Читаем Писемский полностью

Нечеткость в определении обязанностей участников экспедиции привела к тому, что многие из них стали в своих писаниях «растекаться мыслию по древу», а иные вовсе почти ничего не написали. Морской ученый комитет, как официальный издатель «Морского сборника», оценивавший присылаемые статьи, отклонил очерки «Чумаки» Данилевского, «Река Керженец» Потехина, «О Городне» Островского. Писемскому было отказано в помещении очерков быта волжских татар, астраханских калмыков и армян.

Но при этом никто из литераторов ущемлен в правах не был – отвергнутые «Морским сборником» статьи они могли свободно печатать «на стороне». Так, кстати, поступил и Писемский, опубликовавший своих «Татар», «Армян» и «Калмыков» в «Библиотеке для чтения».

Граф Д.А.Толстой снабдил Алексея Феофилактовича рекомендательными письмами к астраханским властям. Писатель получил 600 рублей за первые полгода командировки и подорожную, обеспечивавшую ему фельдъегерскую скорость передвижения. Он накупил массу теплых вещей, несессеров, разного рода походной амуниции и, набив пожитками три поместительных портсака, 9 января 1856 года отбыл из Петербурга в Москву в вагоне первого класса.

Несколько месяцев назад был сдан Севастополь, в Вене шли переговоры о мире, и все вокруг говорили об этом. Даже какой-нибудь незаметный купчик, в иное время озабоченный лишь своими «негоциями», и тот норовил принять участие в общих дебатах, вставить и свое мнение. И всю дальнейшую дорогу от Москвы до самой Астрахани Писемскому приходилось на все лады обсуждать ход несчастной войны – из уст любого исправника, станционного смотрителя, ямщика слышались одни и те же слова: «Севастополь, Карс, ополчение». Горько было сознавать, что война скорее всего проиграна, что Россия, униженная Европой, долго еще не сможет достойно говорить с враждебными соседями.

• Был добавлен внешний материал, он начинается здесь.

/-- The special inputs of R222, the exact results of R221, and reciprocals and roots nearest to the exact ones. -/
def SpecialFacts : Prop :=
  [fpRcp 0, fpRcp 0x80000000, fpRcp 0x7F800000, fpRcp 0xFF800000] = [(0x7F800000, 2), (0xFF800000, 2), (0, 0), (0x80000000, 0)] ∧
  [fpRsq 0, fpRsq 0x80000000, fpRsq 0x7F800000, fpRsq 0xFF800000] = [(0x7F800000, 2), (0xFF800000, 2), (0, 0), (0x7FC00000, 1)] ∧
  [fpSqrt 0, fpSqrt 0x80000000, fpSqrt 0x7F800000, fpSqrt 0xFF800000] = [(0, 0), (0x80000000, 0), (0x7F800000, 0), (0x7FC00000, 1)] ∧
  [fpExp2 0, fpExp2 0x80000000, fpExp2 0x7F800000, fpExp2 0xFF800000] = [(0x3F800000, 0), (0x3F800000, 0), (0x7F800000, 0), (0, 0)] ∧
  [fpLog2 0, fpLog2 0x80000000, fpLog2 0x7F800000, fpLog2 0xFF800000] = [(0xFF800000, 2), (0xFF800000, 2), (0x7F800000, 0), (0x7FC00000, 1)] ∧
  [fpSinPi 0, fpSinPi 0x80000000, fpSinPi 0x7F800000, fpSinPi 0xFF800000] = [(0, 0), (0x80000000, 0), (0x7FC00000, 1), (0x7FC00000, 1)] ∧
  [fpCosPi 0, fpCosPi 0x80000000, fpCosPi 0x7F800000, fpCosPi 0xFF800000] = [(0x3F800000, 0), (0x3F800000, 0), (0x7FC00000, 1), (0x7FC00000, 1)] ∧
  (∀ a : Word, f32Nan a → ∀ f ∈ [fpRcp, fpRsq, fpSqrt, fpExp2, fpLog2, fpSinPi, fpCosPi],
    (f a.toNat).1 = 0x7FC00000 ∧ (f32Sig a → (f a.toNat).2 = 1) ∧ (¬f32Sig a → (f a.toNat).2 = 0)) ∧
  (∀ a : Word, f32Finite a → f32Val a < 0 → fpRsq a.toNat = (0x7FC00000, 1) ∧ fpSqrt a.toNat = (0x7FC00000, 1) ∧ fpLog2 a.toNat = (0x7FC00000, 1)) ∧
  (∀ (a : Word) (n : Int), f32Finite a → f32Val a = n → n ≠ 0 → fpSinPi a.toNat = (if 0 < n then 0 else 0x80000000, 0) ∧
    fpCosPi a.toNat = (if n % 2 = 0 then 0x3F800000 else 0xBF800000, 0)) ∧
  (∀ (a : Word) (n : Int), f32Finite a → f32Val a = n + 1 / 2 → fpCosPi a.toNat = (0, 0) ∧
    fpSinPi a.toNat = (if n % 2 = 0 then 0x3F800000 else 0xBF800000, 0)) ∧
  (∀ (a : Word) (n : Int), f32Finite a → f32Val a = n → -149 ≤ n → n ≤ 127 →
    ∃ r : Word, fpExp2 a.toNat = (r.toNat, 0) ∧ f32Finite r ∧ f32Val r = (2 : ℚ) ^ n) ∧
  (∀ (a : Word) (n : Int), f32Finite a → f32Val a = (2 : ℚ) ^ n → ∃ r : Word, fpLog2 a.toNat = (r.toNat, 0) ∧ f32Finite r ∧ f32Val r = n) ∧
  (∀ a : Word, f32Finite a → f32Val a ≠ 0 →
    (|(f32Val a)⁻¹| < 2 ^ 128 - 2 ^ 103 → ∃ r : Word, (fpRcp a.toNat).1 = r.toNat ∧ Nearest r (f32Val a)⁻¹) ∧
    (2 ^ 128 - 2 ^ 103 ≤ |(f32Val a)⁻¹| → fpRcp a.toNat = (if a.getLsbD 31 then 0xFF800000 else 0x7F800000, 20))) ∧
  (∀ a : Word, f32Finite a → 0 < f32Val a →
    (∃ r : Word, (fpSqrt a.toNat).1 = r.toNat ∧ f32Finite r ∧ ∀ y, f32Finite y → 0 ≤ f32Val y →
      (f32Val y < f32Val r → ((f32Val y + f32Val r) / 2) ^ 2 ≤ f32Val a) ∧ (f32Val r < f32Val y → f32Val a ≤ ((f32Val y + f32Val r) / 2) ^ 2)) ∧
    (∃ r : Word, (fpRsq a.toNat).1 = r.toNat ∧ f32Finite r ∧ ∀ y, f32Finite y → 0 ≤ f32Val y →
      (f32Val y < f32Val r → ((f32Val y + f32Val r) / 2) ^ 2 * f32Val a ≤ 1) ∧
      (f32Val r < f32Val y → 1 ≤ ((f32Val y + f32Val r) / 2) ^ 2 * f32Val a)))

/-- The 32 bits and the flags of a CVT. -/
def cvt32 (src : Nat) (alt : Bool) (dst : Nat) (mode : Mode) (x : Nat) : Word × Flags :=
  ((cvtOf src alt dst mode x).1.setWidth 32, (cvtOf src alt dst mode x).2)
/-- The worked tables of R67 and R225 and the rules of R65 for 32-bit integers, F32 and F16; SPK (R226). The type codes are those of
R46 and the source codes those of R224. -/
def ConvertFacts : Prop :=
  [cvt32 4 false 0 0 0xC0200000, cvt32 4 false 0 2 0xC0200000, cvt32 4 false 0 1 0x4F32D05E, cvt32 4 false 1 1 0x4F32D05E,
    cvt32 4 false 4 0 0x7FC00000, cvt32 0 false 4 0 300, cvt32 0 false 11 0 1000, cvt32 7 true 8 0 0x7D] =
    [(0xFFFFFFFE, 16), (0xFFFFFFFD, 16), (0x7FFFFFFF, 1), (0xB2D05E00, 0), (0, 1), (0x2C, 0), (0x7E, 20), (0x7FC00000, 1)] ∧
  [cvt32 4 false 11 0 0x447A0000, cvt32 4 false 11 0 0x3E99999A, cvt32 4 false 11 0 0x80000000, cvt32 4 false 11 0 0xFF800000,
    cvt32 4 false 11 0 0x7F800001] = [(0x7E, 20), (0x2A, 16), (0x80, 0), (0xFE, 1), (0x7F, 1)] ∧
  [cvt32 4 false 12 0 0x447A0000, cvt32 4 false 12 0 0x3E99999A, cvt32 4 false 12 0 0x80000000, cvt32 4 false 12 0 0xFF800000,
    cvt32 4 false 12 0 0x7F800001] = [(0x64, 16), (0x35, 16), (0x80, 0), (0xFC, 0), (0x7E, 1)] ∧
  (∀ alt (x : Word), cvtOf 0 alt 3 0 x.toNat = (x.signExtend 64, 0) ∧ cvtOf 1 alt 2 0 x.toNat = (x.setWidth 64, 0) ∧
    cvt32 0 alt 4 0 x.toNat = ((x.setWidth 8).signExtend 32, 0)) ∧
  (∀ alt (x : Dword), cvt32 3 alt 0 0 x.toNat = (x.setWidth 32, 0)) ∧
  (∀ alt mode (x : Word) (k : Int), f32Finite x → RoundsTo mode (f32Val x) k → cvt32 4 alt 0 mode x.toNat =
    if k < -2 ^ 31 then (0x80000000, 1) else if 2 ^ 31 ≤ k then (0x7FFFFFFF, 1)
    else (BitVec.ofInt 32 k, if (k : ℚ) = f32Val x then 0 else 16)) ∧
  (∀ alt (x : Word), Nearest (cvt32 0 alt 8 0 x.toNat).1 x.toInt ∧
    (cvt32 0 alt 8 0 x.toNat).2 = if f32Val (cvt32 0 alt 8 0 x.toNat).1 = x.toInt then 0 else 16) ∧
  (∀ alt mode x, x < 2 ^ 16 → x / 2 ^ 10 % 2 ^ 5 ≠ 31 → (cvt32 5 alt 8 mode x).2 = 0 ∧ f32Finite (cvt32 5 alt 8 mode x).1 ∧
    f32Val (cvt32 5 alt 8 mode x).1 = f16Val x) ∧
  (∀ x : List Nat, x.length = 4 → (∀ n ∈ x, n < 2 ^ 16) → ∃ p q, p < q ∧ q < 4 ∧
    spkOf x = (x.getD p 0 + 65536 * x.getD q 0, p + 4 * q) ∧
    ∀ i j, i = p ∨ i = q → j < 4 → j ≠ p → j ≠ q → x.getD j 0 % 2 ^ 15 < x.getD i 0 % 2 ^ 15 ∨
      (x.getD j 0 % 2 ^ 15 = x.getD i 0 % 2 ^ 15 ∧ i < j)) ∧
  spkOf [0x4000, 0xC000, 0x3C00, 0x4200] = (0x42004000, 0xC)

В Москве Писемский остановился всего на несколько дней. Повидавшись со старыми друзьями – Островским, Григорьевым, Эдельсоном, – он вскоре мчался хорошо накатанным шоссе в сторону Рязани. Пока ехали лесным краем, на душе у Алексея Феофилактовича был покой, радовали глаз знакомые с детства виды деревень, заваленных снегом, больших торговых сел с наезженными улицами, усеянными конским навозом. То и дело открывались взгляду каменные колокольни под зелеными и синими куполами, помещичьи усадьбы, полускрытые кронами парков. Но уже вскоре после того, как за Рязанью дорога повернула на юг, леса стали встречаться реже, укрытые снегом пашни распластались до самого окоема.

Пролетели Тамбов, Кирсанов, Сердобск. Деревни здесь встречались реже – беспорядочные кучки изб были видны издалека в белом просторе, нестерпимо искрящемся под январским солнцем. Здешние деревенские постройки, сбитые из глины, все, как одна, стояли под соломой. Из дерева были выстроены только церкви да иногда почтовые станции.

Когда с вершины очередного холма перед Писемским наконец открылся Саратов с его разноцветными куполами, с каменными домами и правильными улицами, Алексей Феофилактович умиротворенно вздохнул и перекрестился – здесь его, изнуренного многодневной тряской в возке и измученного клопами на постоялых дворах, ждала лучшая гостиница губернского города, порядочный стол и какое-никакое общество.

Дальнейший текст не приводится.